Księżyc świeci, a sny czekają... Babcia Zofia ma dla Ciebie kolejną opowieść! 🌙✨ Miłego czytania tej Bajka na dobranoc.
Antoś leżał już w swoim łóżku, gotowy do snu.
Mała lampka nocna rzucała na ścianę ciepłe, pomarańczowe światło, a wraz z nim – tańczące cienie.
Jeden z nich był jednak inny. Zamiast spokojnie leżeć płasko na ścianie, jak przystało na porządny cień, ten wiercił się i drżał lekko.
Był to Cieniek, cień Antosia, który miał pewien sekret – troszeczkę, ale naprawdę tylko troszeczkę, bał się ciemności.
I innych cieni.
Co było dość zabawne, biorąc pod uwagę, że sam był cieniem.
„Pssst, Antosiu!” szepnął Cieniek tak cicho, jak tylko cień potrafi szeptać, czyli prawie bezgłośnie, ale Antoś i tak usłyszał.
Chłopiec uchylił jedno oko. „Co tam, Cieniek? Znowu straszydła?”

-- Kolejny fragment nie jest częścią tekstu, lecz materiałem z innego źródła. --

/-- A session opens (R55, R67, R93). -/
def State.openWith (s : State) (c : Challenge) (key : List Byte) (f : Frame) : State :=
  let s1 := match s.tdp.session with
    | some x => (s.preemptedNotice x f).endSession
    | none => s
  let x : Session :=
    { sid := c.sid, addr := f.addr, port := f.port, key := sessionKeyOf key c.hostNonce c.partNonce
      leaseEnd := s.now + s.rd O.LEASE_TIME * ms, expected := 1, held := [], cache := [], stages := [], transfer := none
      notices := [], sent := [], noticeSeq := 0, charged := 0, newKey := none }
  let s2 := (s1.updTdp fun t => { t with challenge := none, session := some x }).wr O.NOTICES_LOST 0
  (s2.inc O.OPEN_COUNT).plain f 2 Status.ok (proof key "TDP-PART" c.hostNonce c.partNonce c.sid)

/-- An OPEN is answered AUTH_FAILED: any three within 10 s refuse every OPEN_REQ for the 10 s after the third (R60); a live
challenge goes. -/
def State.authFailed (s : State) (f : Frame) : State :=
  let fails := (s.now :: s.tdp.authFails).filter fun t => s.now < t + 10 * sec
  let s1 := s.updTdp fun t =>
    { t with challenge := none, authFails := fails
             authLockUntil := if 3 ≤ fails.length then s.now + 10 * sec else t.authLockUntil }
  (s1.inc O.AUTH_FAIL_COUNT).plain f 2 Status.authFailed []

/-- OPEN. -/
def State.openSession (s : State) (f : Frame) : State :=
  if (frameBody f).length != (if bit f.flags 2 then 64 else 32) then s.plain f 2 Status.badLength []
  else
    match s.tdp.challenge, s.sessionKey with
    | some c, some key => if s.proofsOk c key f then s.openWith c key f else s.authFailed f
    | _, _ => s.authFailed f

/-- QUOTE (R152, R153). -/
def State.quoteReq (s : State) (f : Frame) : State :=
  if (frameBody f).length != 32 then s.plain f 0x30 Status.badLength []
  else s.plain f 0x30 Status.ok (s.quote (frameBody f))

/-- CERT (R154, R910). -/
def State.certReq (s : State) (f : Frame) : State :=
  let o := u32At (frameBody f) 0
  let n := u16At (frameBody f) 4
  let head := s.refusalBody 0x31 (frameBody f) false
  if (frameBody f).length != 6 then s.plain f 0x31 Status.badLength head
  else if 1024 < n then s.plain f 0x31 Status.range head
  else if s.certs.length < o then s.plain f 0x31 Status.offset head
  else if n = 0 then s.plain f 0x31 Status.empty head
  else s.plain f 0x31 Status.ok (head ++ (s.certs.drop o).take n)

/-- The body of an IDENTIFY response. -/
def State.identifyBody (s : State) : List Byte :=
  natLE 4 (s.rd O.VENDOR_ID) ++ natLE 4 (s.rd O.PRODUCT_CODE) ++ natLE 2 (s.rd O.STEPPING) ++ natLE 4 (s.rd O.FW_VERSION) ++
  natLE 8 s.fuses.serial ++ natLE 6 s.fuses.mac ++ natLE 4 s.net.addr ++ [toByte s.net.source, toByte deviceName.length] ++
  deviceName

/-- IDENTIFY. -/
def State.identifyReq (s : State) (f : Frame) : State :=
  if (frameBody f).length != 0 then s.plain f 0x32 Status.badLength [] else s.plain f 0x32 Status.ok s.identifyBody

/-- R53: at most 50 sessionless requests in a second are answered other than BUSY; of QUOTE, at most 4. -/
def State.mayAnswer (s : State) (opcode : Nat) : Bool :=
  (s.tdp.sessionless.filter fun t => s.now < t + sec).length < 50 &&
  (opcode != 0x30 || (s.tdp.quotes.filter fun t => s.now < t + sec).length < 4)

/-- An answer is counted toward the limits of R53. -/
def State.countAnswer (s : State) (opcode : Nat) : State :=
  let keep (l : List Nat) : List Nat := l.filter fun t => s.now < t + sec
  s.updTdp fun t =>
    { t with sessionless := s.now :: keep t.sessionless
             quotes := if opcode = 0x30 then s.now :: keep t.quotes else keep t.quotes }

/-- A sessionless request (R52, R53). -/
def State.sessionless (s : State) (opcode : Nat) (f : Frame) : State :=
  if !s.mayAnswer opcode then
    s.plain f opcode Status.busy (if opcode = 1 then s.openReqBusy else s.refusalBody opcode (frameBody f) false)
  else
    let s1 := s.countAnswer opcode
    if opcode = 1 then s1.openReq f
    else if opcode = 2 then s1.openSession f
    else if opcode = 0x30 then s1.quoteReq f
    else if opcode = 0x31 then s1.certReq f
    else s1.identifyReq f

/-! ### READ, INFO and READ_SEG -/

/-- What a request does: its status, its response body and the state; none in place of an answer where the answer comes
later (R515). -/
abbrev Answered := Option (Nat × List Byte) × State

/-- READ. -/
def State.readReq (s : State) (b : List Byte) : Answered :=
  let idx := u16At b 0
  let sub := u8At b 2
  let fail (st : Nat) : Answered := (some (st, s.refusalBody 0x10 b true), s)
  if b.length != 4 then fail Status.badLength
  else
    match findObject idx sub with
    | .error st => fail st
    | .ok r =>
      if r.acc == .wo then fail Status.writeOnly
      else if r.ty == Ty.dom then fail Status.typeMismatch
      else
        let v := s.objectData r idx sub
        (some (Status.ok, natLE 2 idx ++ [toByte sub, toByte r.ty.code] ++ natLE 2 v.1.length ++ v.1), v.2)

/-- The value staged for an object in the open session. -/
def State.isStaged (s : State) (key : Nat) : Bool :=
  match s.tdp.session with
  | some x => x.stages.any fun g => g.vals.any fun v => v.1 == key
  | none => false

/-- INFO. -/
def State.infoReq (s : State) (b : List Byte) : Answered :=
  let idx := u16At b 0
  let sub := u8At b 2
  let fail (st : Nat) : Answered := (some (st, s.refusalBody 0x14 b true), s)
  if b.length != 4 then fail Status.badLength
  else
    match findObject idx sub with
    | .error st => fail st
    | .ok r => (some (Status.ok, s.infoBody r idx sub (s.isStaged (256 * idx + sub))), s)

/-- A request on USER_AREA_s goes to the head module as a command, and its answer awaits the RESPONSE (R511, R515). -/
def State.userCommand (s : State) (seg opcode seq cmd : Nat) (args data : List Byte) (offset length : Nat) : State :=
  match s.tdp.session with
  | some x =>
    let u : UserRequest := ⟨x.sid, (s.head seg).nextTag, opcode, seq, data, offset, length⟩
    (s.headCommand seg cmd args).updHead seg fun h => { h with user := h.user ++ [u] }
  | none => s

/-- A firmware slot that is being programmed cannot be read until its image has read back (R144, log 24). -/
def State.slotUnread (s : State) (idx : Nat) : Bool :=
  (idx = 0x1210 || idx = 0x1211) && s.programmingSlot (idx - 0x1210)

/-- READ_SEG (R84, R89 to R91, R910). -/
def State.readSegReq (s : State) (b : List Byte) (seq : Nat) : Answered :=
  let idx := u16At b 0
  let sub := u8At b 2
  let o := u32At b 4
  let n := u16At b 8
  let gen := u32At b 10
  let head := s.refusalBody 0x12 b true
  let fail (st : Nat) : Answered := (some (st, head), s)
  if b.length != 14 then fail Status.badLength
  else
    match findObject idx sub with
    | .error st => fail st
    | .ok r =>
      let h := s.segHead idx sub
      if r.acc == .wo then fail Status.writeOnly
      else if r.ty != Ty.dom then fail Status.typeMismatch
      else if 1024 < n then fail Status.range
      else if s.slotUnread idx then fail Status.state
      else if gen != 0 && gen != h.2 then fail Status.changed
      else if h.1 < o then fail Status.offset
      else if n = 0 then fail Status.empty
      else if 0x8000 ≤ idx then
        let d := s.activeDom (idx - 0x8000)
        (some (Status.ok, head ++ d.read (domFill (idx - 0x8000)) o (min n (d.size - o))), s)
      else if 0x2820 ≤ idx && idx ≤ 0x282f then
        let m := min n (256 - o)
        if (s.head (idx - 0x2820)).link != 3 then fail Status.state
        else if m = 0 then (some (Status.ok, head), s)
        else (none, s.userCommand (idx - 0x2820) 0x12 seq 2 (natLE 2 (256 + o) ++ natLE 2 m) [] o m)
      else (some (Status.ok, head ++ s.domBytes idx o (min n (h.1 - o))), s)

/-! ### WRITE and records -/

/-- A host without control authority is refused a write of a mirrored object, of JOB_CONTROL, and an APPLY of ARM or of
the test page record (R772). -/
def State.authorityRefused (s : State) (key : Nat) : Bool := !s.control && (isMirrored key || key = O.JOB_CONTROL)

/-- A WRITE's answer: the 4-byte layout, and the data of a refusal (R909). -/
def writeAnswer (idx sub st : Nat) (data : List Byte) : Option (Nat × List Byte) :=
  some (st, natLE 2 idx ++ [toByte sub, 0#8] ++ (if st = Status.ok then [] else data))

Cieniek wyciągnął swoje długie, cieniste ramię w stronę kąta pokoju. „Spójrz tam! Widzisz tego… tego wielkiego, kanciastego potwora z rogami? Czai się!”
Antoś spojrzał we wskazanym kierunku. W kącie piętrzyła się sterta jego ulubionych klocków, a ich cień na ścianie rzeczywiście tworzył dość dziwaczny kształt.
„Cieniek, to tylko moje klocki” – zaśmiał się chłopiec. Wziął z szafki nocnej małą latarkę i skierował jej światło na klocki. Ich cień natychmiast się zmienił, a potem zniknął w jasnym kręgu.
„Widzisz? Zwykłe klocki. Cienie potrafią być śmieszne. Zmieniają kształt w zależności od światła i tego, co je rzuca.” Antoś zgasił latarkę.
Cieniek odetchnął z ulgą, ale tylko na chwilę. Jego cienista postać znów zaczęła drżeć.
„A… a tamto?” Wskazał na cień koło szafy. Był długi, chudy i lekko się kołysał. „To wygląda jak… jak bardzo wysoki duch, który zgubił prześcieradło!”
Antoś podążył wzrokiem za wskazaniem Cieńka. Uśmiechnął się szeroko.
„To mój miś, Barnaba!” Chłopiec wstał z łóżka, podszedł do pluszowego misia siedzącego na krześle i podniósł go.
Cień misia zatańczył na ścianie, gdy Antoś nim poruszał. Potem chłopiec przytulił misia blisko do ściany, tuż przy lampce. Cień stał się mały i grubiutki, zupełnie jak Barnaba.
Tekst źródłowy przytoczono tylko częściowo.